From app/ (docker-compose.yml):

docker compose --profile otel up -d
# or: npm run mesh:otel
Scroll horizontally →
ServiceRoleHost port
tempoTrace storage (internal OTLP)3200 (HTTP API)
otel-collectorOTLP in, spanmetrics, export to Tempo + Prometheus exporter4318 OTLP HTTP, 8889 metrics, 13133 health
prometheusScrapes the collector; forwards firing alerts to Alertmanager9090
alertmanagerNotification routing (alertmanager.yml)9093

Configs: otel-collector-docker.local.yaml, tempo-local.yaml, prometheus-otel-local.yml.

Hive on the host: OTEL_EXPORTER_OTLP_ENDPOINT=http://localhost:4318 (app/.env.example).

Security: do not expose 4318, 8889, 9090, 9093, 3200 to the Internet without auth; use a private network for operator tools.

Prometheus alerts

Rules: prometheus-rules.hive.yml. Details: ALERTING.md. In Prometheus: Alerts tab.

SLO-style recording rules (optional): prometheus-slo-mesh.example.yml — not wired in compose by default.

Without the otel profile, Postgres / Redis / Traefik remain unchanged.

Collector only (no Tempo / no local Prometheus)

Use otel-collector-spanmetrics.example.yaml — add a trace exporter if you send spans elsewhere.

Production Docker (observability profile)

docker/docker-compose.prod.yml — profile observability: Tempo, Prometheus, OpenTelemetry Collector (same idea as local; no Grafana). Hive hive-app should set OTEL_EXPORTER_OTLP_ENDPOINT=http://otel-collector:4318 and, for /observability, PROMETHEUS_OBSERVABILITY_URL, TEMPO_OBSERVABILITY_URL. See PRODUCTION.md §9.

Legacy Grafana dashboard JSON (optional, not shipped)

The files grafana-dashboard-hive-mesh.json and grafana/provisioning/ are not mounted or used by Hive compose. They exist only as a reference if you choose to run a third-party dashboard tool yourself; that product’s license (e.g. Grafana AGPL) applies to your deployment, not to Hive’s default stack.

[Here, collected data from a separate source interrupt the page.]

-- ==== Sys2Proof/Tests/Slice0.lean ====
section
/-! SUPPORT. Tests whose expected values are the vectors of spec/95_test_vectors.md (the section is named at
each group), and a witness for every obligation that has hypotheses. -/

namespace Sys2Proof.Tests

open Sys2Proof Sys2Proof.Machine

/-- The next state an answer gives, if it does. -/
def nextOf : Result → Option State
  | .next t => some t
  | .fault _ => none
  | .refused _ => none

/-- The fault an answer is, if it is one. -/
def faultIn : Result → Option Fault
  | .next _ => none
  | .fault k => some k
  | .refused _ => none

/-- Whether an instruction completed. -/
def done (r : Result) : Bool := (nextOf r).isSome

/-! ### Well-formedness: an operand that the six trits cannot hold is refused (30_encoding.md R73) -/

theorem test_wf_refuses_365 : (Instr.lda 365).wf = false := by decide
theorem test_wf_refuses_minus_365 : (Instr.hlt (-365)).wf = false := by decide
theorem test_wf_accepts_the_ends : (Instr.sha 364).wf = true ∧ (Instr.sha (-364)).wf = true := by decide

/-! ### Every row of the opcode table from a Word written out trit by trit (sections 2.5 to 2.10) -/

theorem test_decode_mul : decode ⟨.P, .P, .O, .O, .O, .P, .N, .P, .N⟩ = .mul 20 ∧
    encode (.mul 20) = ⟨.P, .P, .O, .O, .O, .P, .N, .P, .N⟩ ∧
    Word.val ⟨.P, .P, .O, .O, .O, .P, .N, .P, .N⟩ = 8768 := by decide
theorem test_decode_sub : decode ⟨.P, .P, .N, .O, .O, .P, .N, .P, .N⟩ = .sub 20 ∧
    encode (.sub 20) = ⟨.P, .P, .N, .O, .O, .P, .N, .P, .N⟩ ∧
    Word.val ⟨.P, .P, .N, .O, .O, .P, .N, .P, .N⟩ = 8039 := by decide
theorem test_decode_add : decode ⟨.P, .O, .P, .O, .O, .P, .N, .P, .N⟩ = .add 20 ∧
    encode (.add 20) = ⟨.P, .O, .P, .O, .O, .P, .N, .P, .N⟩ ∧
    Word.val ⟨.P, .O, .P, .O, .O, .P, .N, .P, .N⟩ = 7310 := by decide
theorem test_decode_stx : decode ⟨.P, .O, .O, .O, .P, .P, .N, .O, .P⟩ = .stx 100 ∧
    encode (.stx 100) = ⟨.P, .O, .O, .O, .P, .P, .N, .O, .P⟩ ∧
    Word.val ⟨.P, .O, .O, .O, .P, .P, .N, .O, .P⟩ = 6661 := by decide
theorem test_decode_ldx : decode ⟨.P, .O, .N, .O, .P, .N, .P, .N, .O⟩ = .ldx 60 ∧
    encode (.ldx 60) = ⟨.P, .O, .N, .O, .P, .N, .P, .N, .O⟩ ∧
    Word.val ⟨.P, .O, .N, .O, .P, .N, .P, .N, .O⟩ = 5892 := by decide
theorem test_decode_stf : decode ⟨.P, .N, .P, .O, .P, .N, .N, .N, .N⟩ = .stf 41 ∧
    encode (.stf 41) = ⟨.P, .N, .P, .O, .P, .N, .N, .N, .N⟩ ∧
    Word.val ⟨.P, .N, .P, .O, .P, .N, .N, .N, .N⟩ = 5144 := by decide
theorem test_decode_ldf : decode ⟨.P, .N, .O, .O, .O, .P, .P, .P, .P⟩ = .ldf 40 ∧
    encode (.ldf 40) = ⟨.P, .N, .O, .O, .O, .P, .P, .P, .P⟩ ∧
    Word.val ⟨.P, .N, .O, .O, .O, .P, .P, .P, .P⟩ = 4414 := by decide
theorem test_decode_str : decode ⟨.P, .N, .N, .O, .O, .P, .O, .P, .O⟩ = .str 30 ∧
    encode (.str 30) = ⟨.P, .N, .N, .O, .O, .P, .O, .P, .O⟩ ∧
    Word.val ⟨.P, .N, .N, .O, .O, .P, .O, .P, .O⟩ = 3675 := by decide
theorem test_decode_ldr : decode ⟨.O, .P, .P, .O, .O, .P, .N, .P, .N⟩ = .ldr 20 ∧
    encode (.ldr 20) = ⟨.O, .P, .P, .O, .O, .P, .N, .P, .N⟩ ∧
    Word.val ⟨.O, .P, .P, .O, .O, .P, .N, .P, .N⟩ = 2936 := by decide
theorem test_decode_xchg : decode ⟨.O, .P, .O, .O, .O, .P, .N, .P, .N⟩ = .xchg 20 ∧
    encode (.xchg 20) = ⟨.O, .P, .O, .O, .O, .P, .N, .P, .N⟩ ∧
    Word.val ⟨.O, .P, .O, .O, .O, .P, .N, .P, .N⟩ = 2207 := by decide
theorem test_decode_sta : decode ⟨.O, .P, .N, .P, .N, .P, .P, .P, .N⟩ = .sta 200 ∧
    encode (.sta 200) = ⟨.O, .P, .N, .P, .N, .P, .P, .P, .N⟩ ∧
    Word.val ⟨.O, .P, .N, .P, .N, .P, .P, .P, .N⟩ = 1658 := by decide
theorem test_decode_lda : decode ⟨.O, .O, .P, .N, .N, .N, .N, .N, .N⟩ = .lda (-364) ∧
    encode (.lda (-364)) = ⟨.O, .O, .P, .N, .N, .N, .N, .N, .N⟩ ∧
    Word.val ⟨.O, .O, .P, .N, .N, .N, .N, .N, .N⟩ = 365 := by decide
theorem test_decode_jmp : decode ⟨.O, .O, .N, .O, .O, .P, .P, .P, .P⟩ = .jmp 40 ∧
    encode (.jmp 40) = ⟨.O, .O, .N, .O, .O, .P, .P, .P, .P⟩ ∧
    Word.val ⟨.O, .O, .N, .O, .O, .P, .P, .P, .P⟩ = -689 := by decide
theorem test_decode_jz : decode ⟨.O, .N, .P, .O, .O, .P, .P, .P, .P⟩ = .jz 40 ∧
    encode (.jz 40) = ⟨.O, .N, .P, .O, .O, .P, .P, .P, .P⟩ ∧
    Word.val ⟨.O, .N, .P, .O, .O, .P, .P, .P, .P⟩ = -1418 := by decide
theorem test_decode_jp : decode ⟨.O, .N, .O, .O, .O, .P, .P, .P, .P⟩ = .jp 40 ∧
    encode (.jp 40) = ⟨.O, .N, .O, .O, .O, .P, .P, .P, .P⟩ ∧
    Word.val ⟨.O, .N, .O, .O, .O, .P, .P, .P, .P⟩ = -2147 := by decide
theorem test_decode_jn : decode ⟨.O, .N, .N, .O, .O, .O, .O, .N, .O⟩ = .jn (-3) ∧
    encode (.jn (-3)) = ⟨.O, .N, .N, .O, .O, .O, .O, .N, .O⟩ ∧
    Word.val ⟨.O, .N, .N, .O, .O, .O, .O, .N, .O⟩ = -2919 := by decide
theorem test_decode_loop : decode ⟨.N, .P, .P, .O, .O, .P, .P, .P, .P⟩ = .loop 40 ∧
    encode (.loop 40) = ⟨.N, .P, .P, .O, .O, .P, .P, .P, .P⟩ ∧
    Word.val ⟨.N, .P, .P, .O, .O, .P, .P, .P, .P⟩ = -3605 := by decide
theorem test_decode_div : decode ⟨.N, .P, .O, .O, .O, .P, .N, .P, .N⟩ = .div 20 ∧
    encode (.div 20) = ⟨.N, .P, .O, .O, .O, .P, .N, .P, .N⟩ ∧
    Word.val ⟨.N, .P, .O, .O, .O, .P, .N, .P, .N⟩ = -4354 := by decide
theorem test_decode_neg : decode ⟨.N, .P, .N, .O, .O, .O, .O, .O, .O⟩ = .neg 0 ∧
    encode (.neg 0) = ⟨.N, .P, .N, .O, .O, .O, .O, .O, .O⟩ ∧
    Word.val ⟨.N, .P, .N, .O, .O, .O, .O, .O, .O⟩ = -5103 := by decide
theorem test_decode_nop : decode ⟨.N, .O, .P, .O, .P, .O, .O, .N, .N⟩ = .nop 77 ∧
    encode (.nop 77) = ⟨.N, .O, .P, .O, .P, .O, .O, .N, .N⟩ ∧
    Word.val ⟨.N, .O, .P, .O, .P, .O, .O, .N, .N⟩ = -5755 := by decide
theorem test_decode_sha : decode ⟨.N, .O, .O, .O, .O, .O, .N, .O, .P⟩ = .sha (-8) ∧
    encode (.sha (-8)) = ⟨.N, .O, .O, .O, .O, .O, .N, .O, .P⟩ ∧
    Word.val ⟨.N, .O, .O, .O, .O, .O, .N, .O, .P⟩ = -6569 := by decide
theorem test_decode_shd : decode ⟨.N, .O, .N, .O, .O, .P, .N, .O, .N⟩ = .shd 17 ∧
    encode (.shd 17) = ⟨.N, .O, .N, .O, .O, .P, .N, .O, .N⟩ ∧
    Word.val ⟨.N, .O, .N, .O, .O, .P, .N, .O, .N⟩ = -7273 := by decide
theorem test_decode_xsr : decode ⟨.N, .N, .P, .P, .N, .N, .N, .N, .O⟩ = .xsr 123 ∧
    encode (.xsr 123) = ⟨.N, .N, .P, .P, .N, .N, .N, .N, .O⟩ ∧
    Word.val ⟨.N, .N, .P, .P, .N, .N, .N, .N, .O⟩ = -7896 := by decide
theorem test_decode_hlt : decode ⟨.N, .N, .O, .N, .N, .N, .N, .N, .N⟩ = .hlt (-364) ∧
    encode (.hlt (-364)) = ⟨.N, .N, .O, .N, .N, .N, .N, .N, .N⟩ ∧
    Word.val ⟨.N, .N, .O, .N, .N, .N, .N, .N, .N⟩ = -9112 := by decide
theorem test_decode_undefNnn : decode ⟨.N, .N, .N, .P, .P, .P, .P, .P, .P⟩ = .undefNnn 364 ∧
    encode (.undefNnn 364) = ⟨.N, .N, .N, .P, .P, .P, .P, .P, .P⟩ ∧
    Word.val ⟨.N, .N, .N, .P, .P, .P, .P, .P, .P⟩ = -9113 := by decide
theorem test_decode_undefOoo : decode ⟨.O, .O, .O, .P, .P, .P, .P, .P, .P⟩ = .undefOoo 364 ∧
    encode (.undefOoo 364) = ⟨.O, .O, .O, .P, .P, .P, .P, .P, .P⟩ ∧
    Word.val ⟨.O, .O, .O, .P, .P, .P, .P, .P, .P⟩ = 364 := by decide
theorem test_decode_undefPpp : decode ⟨.P, .P, .P, .N, .N, .N, .N, .N, .N⟩ = .undefPpp (-364) ∧
    encode (.undefPpp (-364)) = ⟨.P, .P, .P, .N, .N, .N, .N, .N, .N⟩ ∧
    Word.val ⟨.P, .P, .P, .N, .N, .N, .N, .N, .N⟩ = 9113 := by decide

Metric names (OTLP → Prometheus)

The exact names depend on the collector (OTel Collector prometheus exporter, Alloy, Mimir OTLP, etc.):

  • Often dots in OTel names become underscores: hive.mesh.a2a.rpc.duration_mshive_mesh_a2a_rpc_duration_ms (+ _bucket / _sum / _count for classic histograms).
  • Attributes become labels; keys with . may normalize to _.

If you import the legacy JSON into another tool, adjust variables (rpc_histogram_basename, blocked_counter) to match metrics in Prometheus → Graph or your preset queries.

Reference queries (adapt as needed)

P99 RPC latency (classic histogram):

histogram_quantile(
  0.99,
  sum(rate(${rpc_histogram_basename}_bucket[5m])) by (le)
)

Rate limit rejections / 5 min:

sum by (mesh_rate_limit_tier) (rate(${blocked_counter}[5m]))

Saturation — histogram hive.mesh.rate_limit.window_utilization_ratio:

histogram_quantile(
  0.95,
  sum(rate(${utilization_histogram_basename}_bucket[5m])) by (le)
)

HTTP traces (hive.http)

API handlers use withHttpServerSpan (app/src/lib/otel-http-route.ts): server span http.server, tracer hive.http.

Scroll horizontally →
OTel attributeRole
http.routeStable label (e.g. GET /api/health) — preferred for grouping
http.request.methodHTTP verb
http.response.status_codeStatus
url.pathActual path

Tempo (or any OTLP-compatible backend): filter by resource.service.name / OTEL_SERVICE_NAME (hive), span name http.server, attribute http.route.

Example TraceQL (engine-dependent):

{ resource.service.name = "hive" && name = "http.server" && http.route = "GET /api/health" }

P99 per HTTP route in PromQL usually needs spanmetrics on the collector (otel-collector-spanmetrics.example.yaml, namespace e.g. hive_span).

Correlation with traces

Hive reads traceparent (W3C) on A2A JSON-RPC and HTTP routes wrapped with withHttpServerSpan. Details: MESH_OBSERVABILITY.md.

Deployment checklist: PRE_PUBLIC_BETA_CHECKLIST.md.